START Extracted entries
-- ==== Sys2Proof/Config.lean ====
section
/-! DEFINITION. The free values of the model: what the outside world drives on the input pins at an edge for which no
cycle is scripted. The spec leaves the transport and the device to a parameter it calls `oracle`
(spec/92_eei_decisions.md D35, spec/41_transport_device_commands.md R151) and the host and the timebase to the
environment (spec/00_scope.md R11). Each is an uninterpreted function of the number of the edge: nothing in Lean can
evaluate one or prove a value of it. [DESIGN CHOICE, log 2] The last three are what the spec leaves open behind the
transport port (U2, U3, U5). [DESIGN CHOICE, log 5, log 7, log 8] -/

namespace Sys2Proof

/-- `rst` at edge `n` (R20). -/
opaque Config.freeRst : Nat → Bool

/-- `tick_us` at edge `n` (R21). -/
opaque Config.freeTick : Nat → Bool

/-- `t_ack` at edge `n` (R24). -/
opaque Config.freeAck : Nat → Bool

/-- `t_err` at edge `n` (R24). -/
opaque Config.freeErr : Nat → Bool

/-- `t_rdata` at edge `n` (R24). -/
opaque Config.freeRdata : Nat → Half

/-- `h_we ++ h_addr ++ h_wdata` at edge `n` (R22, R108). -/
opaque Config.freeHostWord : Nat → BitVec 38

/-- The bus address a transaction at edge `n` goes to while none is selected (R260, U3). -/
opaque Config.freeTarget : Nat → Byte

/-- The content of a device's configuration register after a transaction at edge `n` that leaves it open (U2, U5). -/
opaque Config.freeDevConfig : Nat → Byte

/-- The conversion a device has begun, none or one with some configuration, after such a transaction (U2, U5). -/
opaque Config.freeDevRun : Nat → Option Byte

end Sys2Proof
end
END Extracted entries
START Extracted entries
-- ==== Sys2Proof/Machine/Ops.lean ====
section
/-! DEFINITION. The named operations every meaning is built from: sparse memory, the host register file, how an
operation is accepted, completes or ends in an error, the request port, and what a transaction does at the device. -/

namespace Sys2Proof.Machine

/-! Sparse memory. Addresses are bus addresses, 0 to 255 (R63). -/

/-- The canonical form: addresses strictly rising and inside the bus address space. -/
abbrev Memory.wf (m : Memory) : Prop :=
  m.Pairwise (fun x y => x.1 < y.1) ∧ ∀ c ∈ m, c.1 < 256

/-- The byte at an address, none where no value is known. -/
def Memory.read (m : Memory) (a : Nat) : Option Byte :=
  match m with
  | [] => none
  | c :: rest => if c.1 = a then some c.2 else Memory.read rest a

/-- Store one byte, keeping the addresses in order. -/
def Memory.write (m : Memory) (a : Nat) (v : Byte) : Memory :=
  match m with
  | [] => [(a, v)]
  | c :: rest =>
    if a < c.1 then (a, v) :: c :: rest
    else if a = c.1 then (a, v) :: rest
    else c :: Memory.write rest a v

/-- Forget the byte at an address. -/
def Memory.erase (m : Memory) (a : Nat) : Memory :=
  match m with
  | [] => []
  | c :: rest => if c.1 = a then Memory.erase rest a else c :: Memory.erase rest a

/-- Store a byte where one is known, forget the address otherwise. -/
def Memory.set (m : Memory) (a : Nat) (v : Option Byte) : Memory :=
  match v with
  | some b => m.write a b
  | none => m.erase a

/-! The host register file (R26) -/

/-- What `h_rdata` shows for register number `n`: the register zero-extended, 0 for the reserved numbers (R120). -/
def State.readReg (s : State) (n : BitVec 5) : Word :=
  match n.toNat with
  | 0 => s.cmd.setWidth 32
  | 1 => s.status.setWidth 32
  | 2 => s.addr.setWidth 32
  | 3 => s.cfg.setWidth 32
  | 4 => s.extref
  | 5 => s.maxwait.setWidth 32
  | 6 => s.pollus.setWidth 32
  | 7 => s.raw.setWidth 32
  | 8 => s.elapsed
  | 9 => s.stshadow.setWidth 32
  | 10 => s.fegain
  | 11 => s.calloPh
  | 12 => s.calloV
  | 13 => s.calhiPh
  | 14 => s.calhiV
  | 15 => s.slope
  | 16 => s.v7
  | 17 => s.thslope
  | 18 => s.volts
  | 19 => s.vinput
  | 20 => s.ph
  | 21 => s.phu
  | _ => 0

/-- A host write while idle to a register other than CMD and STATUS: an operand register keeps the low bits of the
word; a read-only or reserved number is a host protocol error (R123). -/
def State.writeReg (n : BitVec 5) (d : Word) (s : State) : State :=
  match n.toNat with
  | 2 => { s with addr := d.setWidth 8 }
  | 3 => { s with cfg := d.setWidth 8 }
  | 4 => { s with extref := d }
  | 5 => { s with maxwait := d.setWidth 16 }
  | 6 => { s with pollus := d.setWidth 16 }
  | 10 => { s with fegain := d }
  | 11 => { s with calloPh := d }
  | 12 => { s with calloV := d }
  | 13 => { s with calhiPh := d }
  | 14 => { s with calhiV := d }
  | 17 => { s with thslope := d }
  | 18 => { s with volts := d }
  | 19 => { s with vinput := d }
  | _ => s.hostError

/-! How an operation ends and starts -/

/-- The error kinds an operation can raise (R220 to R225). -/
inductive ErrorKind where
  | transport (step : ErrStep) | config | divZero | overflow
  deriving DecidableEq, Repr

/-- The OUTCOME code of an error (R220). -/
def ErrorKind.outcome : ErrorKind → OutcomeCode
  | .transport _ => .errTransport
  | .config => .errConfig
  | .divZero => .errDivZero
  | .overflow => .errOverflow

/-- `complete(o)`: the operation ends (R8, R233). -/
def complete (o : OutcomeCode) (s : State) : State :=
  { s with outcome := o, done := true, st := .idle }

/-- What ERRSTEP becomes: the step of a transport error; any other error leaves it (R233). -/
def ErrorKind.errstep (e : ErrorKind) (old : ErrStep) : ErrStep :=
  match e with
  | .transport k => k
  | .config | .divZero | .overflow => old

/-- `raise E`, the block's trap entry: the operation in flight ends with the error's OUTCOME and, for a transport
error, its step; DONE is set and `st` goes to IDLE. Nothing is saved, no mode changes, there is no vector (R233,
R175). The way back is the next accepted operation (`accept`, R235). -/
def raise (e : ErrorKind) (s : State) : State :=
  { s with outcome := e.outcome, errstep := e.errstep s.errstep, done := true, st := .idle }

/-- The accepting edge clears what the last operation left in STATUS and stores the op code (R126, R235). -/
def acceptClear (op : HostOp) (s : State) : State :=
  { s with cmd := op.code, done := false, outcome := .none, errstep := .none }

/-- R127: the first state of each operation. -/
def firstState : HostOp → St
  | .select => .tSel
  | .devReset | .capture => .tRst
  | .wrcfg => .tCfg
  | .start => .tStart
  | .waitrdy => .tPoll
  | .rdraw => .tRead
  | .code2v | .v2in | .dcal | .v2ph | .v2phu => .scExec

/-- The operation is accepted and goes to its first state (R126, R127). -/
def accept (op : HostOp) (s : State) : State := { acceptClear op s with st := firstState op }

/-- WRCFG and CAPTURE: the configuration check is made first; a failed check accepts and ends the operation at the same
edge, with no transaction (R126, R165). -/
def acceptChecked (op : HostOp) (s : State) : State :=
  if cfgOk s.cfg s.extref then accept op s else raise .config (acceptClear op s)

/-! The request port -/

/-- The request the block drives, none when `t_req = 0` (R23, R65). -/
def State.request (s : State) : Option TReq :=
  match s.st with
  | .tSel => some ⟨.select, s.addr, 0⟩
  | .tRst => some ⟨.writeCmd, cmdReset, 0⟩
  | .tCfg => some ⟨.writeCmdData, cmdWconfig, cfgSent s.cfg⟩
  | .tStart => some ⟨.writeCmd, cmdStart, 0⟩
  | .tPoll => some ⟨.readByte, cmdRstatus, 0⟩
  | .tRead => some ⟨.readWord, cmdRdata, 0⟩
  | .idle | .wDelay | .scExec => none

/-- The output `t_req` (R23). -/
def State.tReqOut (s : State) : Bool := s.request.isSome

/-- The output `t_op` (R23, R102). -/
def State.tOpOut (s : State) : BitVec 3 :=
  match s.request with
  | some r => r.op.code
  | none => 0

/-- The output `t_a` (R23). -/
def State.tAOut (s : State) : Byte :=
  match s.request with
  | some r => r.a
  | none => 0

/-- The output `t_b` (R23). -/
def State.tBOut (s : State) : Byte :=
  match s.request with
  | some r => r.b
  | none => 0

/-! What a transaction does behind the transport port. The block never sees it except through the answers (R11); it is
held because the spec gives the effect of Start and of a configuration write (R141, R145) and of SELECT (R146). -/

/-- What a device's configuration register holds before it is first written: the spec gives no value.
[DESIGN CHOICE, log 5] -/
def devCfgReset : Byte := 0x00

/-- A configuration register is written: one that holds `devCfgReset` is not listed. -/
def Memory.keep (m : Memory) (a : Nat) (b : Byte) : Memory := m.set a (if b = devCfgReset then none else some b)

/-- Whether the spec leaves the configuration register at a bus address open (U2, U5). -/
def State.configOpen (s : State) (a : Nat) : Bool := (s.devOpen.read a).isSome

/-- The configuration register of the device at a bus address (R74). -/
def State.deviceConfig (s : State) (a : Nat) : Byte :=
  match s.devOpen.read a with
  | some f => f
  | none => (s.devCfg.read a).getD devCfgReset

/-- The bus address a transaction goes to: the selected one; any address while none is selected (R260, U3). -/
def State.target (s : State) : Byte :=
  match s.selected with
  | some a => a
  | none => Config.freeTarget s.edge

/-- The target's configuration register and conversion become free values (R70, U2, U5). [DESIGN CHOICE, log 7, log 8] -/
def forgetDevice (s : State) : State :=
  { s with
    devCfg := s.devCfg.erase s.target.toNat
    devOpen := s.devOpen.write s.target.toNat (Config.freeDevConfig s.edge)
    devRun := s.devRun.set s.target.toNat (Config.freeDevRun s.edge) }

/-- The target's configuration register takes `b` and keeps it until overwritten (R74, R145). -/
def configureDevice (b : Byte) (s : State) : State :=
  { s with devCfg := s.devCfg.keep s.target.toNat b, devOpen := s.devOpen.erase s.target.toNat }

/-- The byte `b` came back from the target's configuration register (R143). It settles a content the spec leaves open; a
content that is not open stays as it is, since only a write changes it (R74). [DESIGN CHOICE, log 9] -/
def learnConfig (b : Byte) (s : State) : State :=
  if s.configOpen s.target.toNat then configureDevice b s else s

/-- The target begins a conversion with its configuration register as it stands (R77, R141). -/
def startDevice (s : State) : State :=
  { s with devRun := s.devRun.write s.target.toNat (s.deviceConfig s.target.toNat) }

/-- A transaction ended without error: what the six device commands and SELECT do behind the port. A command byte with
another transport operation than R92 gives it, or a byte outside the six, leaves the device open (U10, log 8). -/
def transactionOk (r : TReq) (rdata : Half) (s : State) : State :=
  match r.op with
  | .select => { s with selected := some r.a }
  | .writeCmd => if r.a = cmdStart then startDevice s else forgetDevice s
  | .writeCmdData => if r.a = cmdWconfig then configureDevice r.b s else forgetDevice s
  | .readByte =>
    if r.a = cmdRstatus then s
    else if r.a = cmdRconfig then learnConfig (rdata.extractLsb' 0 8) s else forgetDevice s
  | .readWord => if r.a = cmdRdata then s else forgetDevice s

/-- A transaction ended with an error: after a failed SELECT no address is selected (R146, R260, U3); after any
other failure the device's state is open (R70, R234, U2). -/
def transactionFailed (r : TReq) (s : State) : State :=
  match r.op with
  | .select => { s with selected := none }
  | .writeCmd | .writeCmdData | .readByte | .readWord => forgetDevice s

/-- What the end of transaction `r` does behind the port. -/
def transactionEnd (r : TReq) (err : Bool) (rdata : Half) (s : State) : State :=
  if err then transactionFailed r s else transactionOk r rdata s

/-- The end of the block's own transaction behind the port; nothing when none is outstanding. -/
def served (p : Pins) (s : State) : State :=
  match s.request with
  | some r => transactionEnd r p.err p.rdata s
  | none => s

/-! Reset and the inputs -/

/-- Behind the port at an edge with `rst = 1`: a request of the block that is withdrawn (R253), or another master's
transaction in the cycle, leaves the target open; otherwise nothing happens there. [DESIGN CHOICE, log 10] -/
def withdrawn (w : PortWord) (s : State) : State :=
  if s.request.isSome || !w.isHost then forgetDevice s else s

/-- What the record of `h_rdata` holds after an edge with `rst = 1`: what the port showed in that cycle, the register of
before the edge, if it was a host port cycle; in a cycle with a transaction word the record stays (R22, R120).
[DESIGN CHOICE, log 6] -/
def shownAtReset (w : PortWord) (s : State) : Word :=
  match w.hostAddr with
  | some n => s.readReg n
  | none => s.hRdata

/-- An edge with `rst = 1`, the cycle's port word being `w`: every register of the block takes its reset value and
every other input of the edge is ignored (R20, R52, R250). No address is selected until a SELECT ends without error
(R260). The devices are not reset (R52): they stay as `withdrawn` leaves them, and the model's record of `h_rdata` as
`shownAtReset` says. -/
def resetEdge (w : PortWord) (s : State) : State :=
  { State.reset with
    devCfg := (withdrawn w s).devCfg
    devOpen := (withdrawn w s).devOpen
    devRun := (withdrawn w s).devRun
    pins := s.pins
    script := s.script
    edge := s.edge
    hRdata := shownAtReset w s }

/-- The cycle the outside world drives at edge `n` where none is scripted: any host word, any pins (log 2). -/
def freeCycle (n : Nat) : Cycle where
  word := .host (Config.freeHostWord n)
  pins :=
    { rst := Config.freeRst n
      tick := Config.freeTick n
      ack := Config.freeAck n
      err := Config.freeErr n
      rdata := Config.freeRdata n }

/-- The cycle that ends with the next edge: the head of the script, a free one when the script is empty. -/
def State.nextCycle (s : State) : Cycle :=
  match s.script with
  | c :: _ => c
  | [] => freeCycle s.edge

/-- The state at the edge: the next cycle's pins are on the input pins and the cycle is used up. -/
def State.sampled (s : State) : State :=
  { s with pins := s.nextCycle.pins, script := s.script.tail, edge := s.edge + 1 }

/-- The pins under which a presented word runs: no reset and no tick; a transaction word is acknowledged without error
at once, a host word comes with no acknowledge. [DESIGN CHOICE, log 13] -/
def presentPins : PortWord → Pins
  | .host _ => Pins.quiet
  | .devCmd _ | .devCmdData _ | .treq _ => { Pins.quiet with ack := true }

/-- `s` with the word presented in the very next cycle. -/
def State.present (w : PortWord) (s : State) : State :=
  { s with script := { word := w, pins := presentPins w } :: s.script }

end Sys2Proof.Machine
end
END Extracted entries
START Extracted entries
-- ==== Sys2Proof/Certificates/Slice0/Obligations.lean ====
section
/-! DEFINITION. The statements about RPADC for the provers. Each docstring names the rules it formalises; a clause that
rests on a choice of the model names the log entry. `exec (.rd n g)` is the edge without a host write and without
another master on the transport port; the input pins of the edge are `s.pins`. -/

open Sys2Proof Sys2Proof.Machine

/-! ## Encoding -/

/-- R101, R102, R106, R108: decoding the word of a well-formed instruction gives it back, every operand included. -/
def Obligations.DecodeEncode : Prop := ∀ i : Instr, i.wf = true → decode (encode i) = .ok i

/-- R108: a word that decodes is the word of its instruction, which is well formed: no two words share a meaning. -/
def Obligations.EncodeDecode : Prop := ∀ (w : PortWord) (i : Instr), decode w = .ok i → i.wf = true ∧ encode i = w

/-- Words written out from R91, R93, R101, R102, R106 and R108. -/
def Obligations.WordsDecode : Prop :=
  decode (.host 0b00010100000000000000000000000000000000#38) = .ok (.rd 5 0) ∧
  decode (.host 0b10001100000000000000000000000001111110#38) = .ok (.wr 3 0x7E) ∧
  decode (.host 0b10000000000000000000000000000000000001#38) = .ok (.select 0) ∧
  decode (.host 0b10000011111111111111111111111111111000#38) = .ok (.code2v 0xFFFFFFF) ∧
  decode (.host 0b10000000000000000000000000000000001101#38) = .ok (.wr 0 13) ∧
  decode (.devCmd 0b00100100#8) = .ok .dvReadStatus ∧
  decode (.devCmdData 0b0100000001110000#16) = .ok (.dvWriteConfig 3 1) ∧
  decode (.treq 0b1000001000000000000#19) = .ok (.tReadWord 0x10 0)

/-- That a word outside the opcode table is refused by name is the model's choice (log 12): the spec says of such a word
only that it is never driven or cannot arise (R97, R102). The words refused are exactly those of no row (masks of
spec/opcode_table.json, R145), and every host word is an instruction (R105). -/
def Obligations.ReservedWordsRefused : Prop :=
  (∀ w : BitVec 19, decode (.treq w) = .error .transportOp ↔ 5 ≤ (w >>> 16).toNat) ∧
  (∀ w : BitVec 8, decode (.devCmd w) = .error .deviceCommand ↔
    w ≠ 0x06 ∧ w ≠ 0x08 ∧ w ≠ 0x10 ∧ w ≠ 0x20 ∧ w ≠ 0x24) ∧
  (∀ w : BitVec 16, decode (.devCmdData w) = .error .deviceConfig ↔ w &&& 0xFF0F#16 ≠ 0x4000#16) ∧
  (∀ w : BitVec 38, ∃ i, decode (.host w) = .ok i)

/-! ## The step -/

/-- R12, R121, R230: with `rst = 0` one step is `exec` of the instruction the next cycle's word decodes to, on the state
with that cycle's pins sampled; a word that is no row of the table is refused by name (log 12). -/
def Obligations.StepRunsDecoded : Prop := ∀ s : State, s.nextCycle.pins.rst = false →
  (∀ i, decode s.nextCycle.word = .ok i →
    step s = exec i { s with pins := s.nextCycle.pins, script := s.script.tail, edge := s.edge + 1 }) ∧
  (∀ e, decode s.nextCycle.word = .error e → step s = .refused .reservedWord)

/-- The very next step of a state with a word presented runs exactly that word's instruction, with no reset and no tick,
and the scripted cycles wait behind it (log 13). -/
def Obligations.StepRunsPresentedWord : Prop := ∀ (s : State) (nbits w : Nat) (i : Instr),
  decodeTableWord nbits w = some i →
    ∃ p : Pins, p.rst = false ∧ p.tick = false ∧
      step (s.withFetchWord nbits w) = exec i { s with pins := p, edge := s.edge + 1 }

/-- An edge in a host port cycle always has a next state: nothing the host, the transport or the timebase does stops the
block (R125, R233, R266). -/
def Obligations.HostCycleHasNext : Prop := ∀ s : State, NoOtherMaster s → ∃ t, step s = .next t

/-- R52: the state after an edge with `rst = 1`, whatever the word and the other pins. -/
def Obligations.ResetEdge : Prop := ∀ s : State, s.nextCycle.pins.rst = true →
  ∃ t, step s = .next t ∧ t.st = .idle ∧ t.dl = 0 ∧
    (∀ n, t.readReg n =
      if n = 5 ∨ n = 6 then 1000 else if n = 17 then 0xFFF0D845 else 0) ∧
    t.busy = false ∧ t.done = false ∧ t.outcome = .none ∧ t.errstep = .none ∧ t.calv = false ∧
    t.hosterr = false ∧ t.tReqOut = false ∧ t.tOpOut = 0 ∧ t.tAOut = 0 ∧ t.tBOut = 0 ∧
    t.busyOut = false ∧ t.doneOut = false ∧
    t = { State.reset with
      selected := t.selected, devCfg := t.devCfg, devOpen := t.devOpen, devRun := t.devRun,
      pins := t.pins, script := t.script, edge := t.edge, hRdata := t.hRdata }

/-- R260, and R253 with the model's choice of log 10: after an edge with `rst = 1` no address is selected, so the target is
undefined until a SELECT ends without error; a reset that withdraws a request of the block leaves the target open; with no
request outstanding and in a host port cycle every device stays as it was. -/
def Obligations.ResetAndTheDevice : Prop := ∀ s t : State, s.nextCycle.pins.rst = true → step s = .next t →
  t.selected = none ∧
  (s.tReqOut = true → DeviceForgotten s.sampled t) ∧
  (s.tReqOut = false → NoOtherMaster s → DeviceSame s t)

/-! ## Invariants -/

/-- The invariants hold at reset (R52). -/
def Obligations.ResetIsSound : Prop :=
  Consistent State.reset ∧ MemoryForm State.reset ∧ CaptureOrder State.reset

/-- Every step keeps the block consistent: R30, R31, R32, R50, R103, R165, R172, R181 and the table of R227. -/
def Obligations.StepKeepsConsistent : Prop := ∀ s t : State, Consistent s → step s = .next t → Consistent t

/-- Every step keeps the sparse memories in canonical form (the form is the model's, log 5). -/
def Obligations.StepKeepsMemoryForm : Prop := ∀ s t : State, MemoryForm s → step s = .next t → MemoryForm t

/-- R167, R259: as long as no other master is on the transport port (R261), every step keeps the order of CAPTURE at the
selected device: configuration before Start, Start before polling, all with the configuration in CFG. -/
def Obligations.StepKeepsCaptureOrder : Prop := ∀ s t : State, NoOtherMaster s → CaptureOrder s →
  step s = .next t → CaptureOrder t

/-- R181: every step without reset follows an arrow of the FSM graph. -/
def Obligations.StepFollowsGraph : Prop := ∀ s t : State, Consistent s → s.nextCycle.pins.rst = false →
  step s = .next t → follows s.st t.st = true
END Extracted entries
**What is needed:** Only the lines above from the one with "with that cycle's" up to and including the one with "decodeTableWord nbits w = some i →" should be repeated, exactly as written.

**Result below:**
with that cycle's pins sampled; a word that is no row of the table is refused by name (log 12). -/
def Obligations.StepRunsDecoded : Prop := ∀ s : State, s.nextCycle.pins.rst = false →
  (∀ i, decode s.nextCycle.word = .ok i →
    step s = exec i { s with pins := s.nextCycle.pins, script := s.script.tail, edge := s.edge + 1 }) ∧
  (∀ e, decode s.nextCycle.word = .error e → step s = .refused .reservedWord)

/-- The very next step of a state with a word presented runs exactly that word's instruction, with no reset and no tick,
and the scripted cycles wait behind it (log 13). -/
def Obligations.StepRunsPresentedWord : Prop := ∀ (s : State) (nbits w : Nat) (i : Instr),
  decodeTableWord nbits w = some i →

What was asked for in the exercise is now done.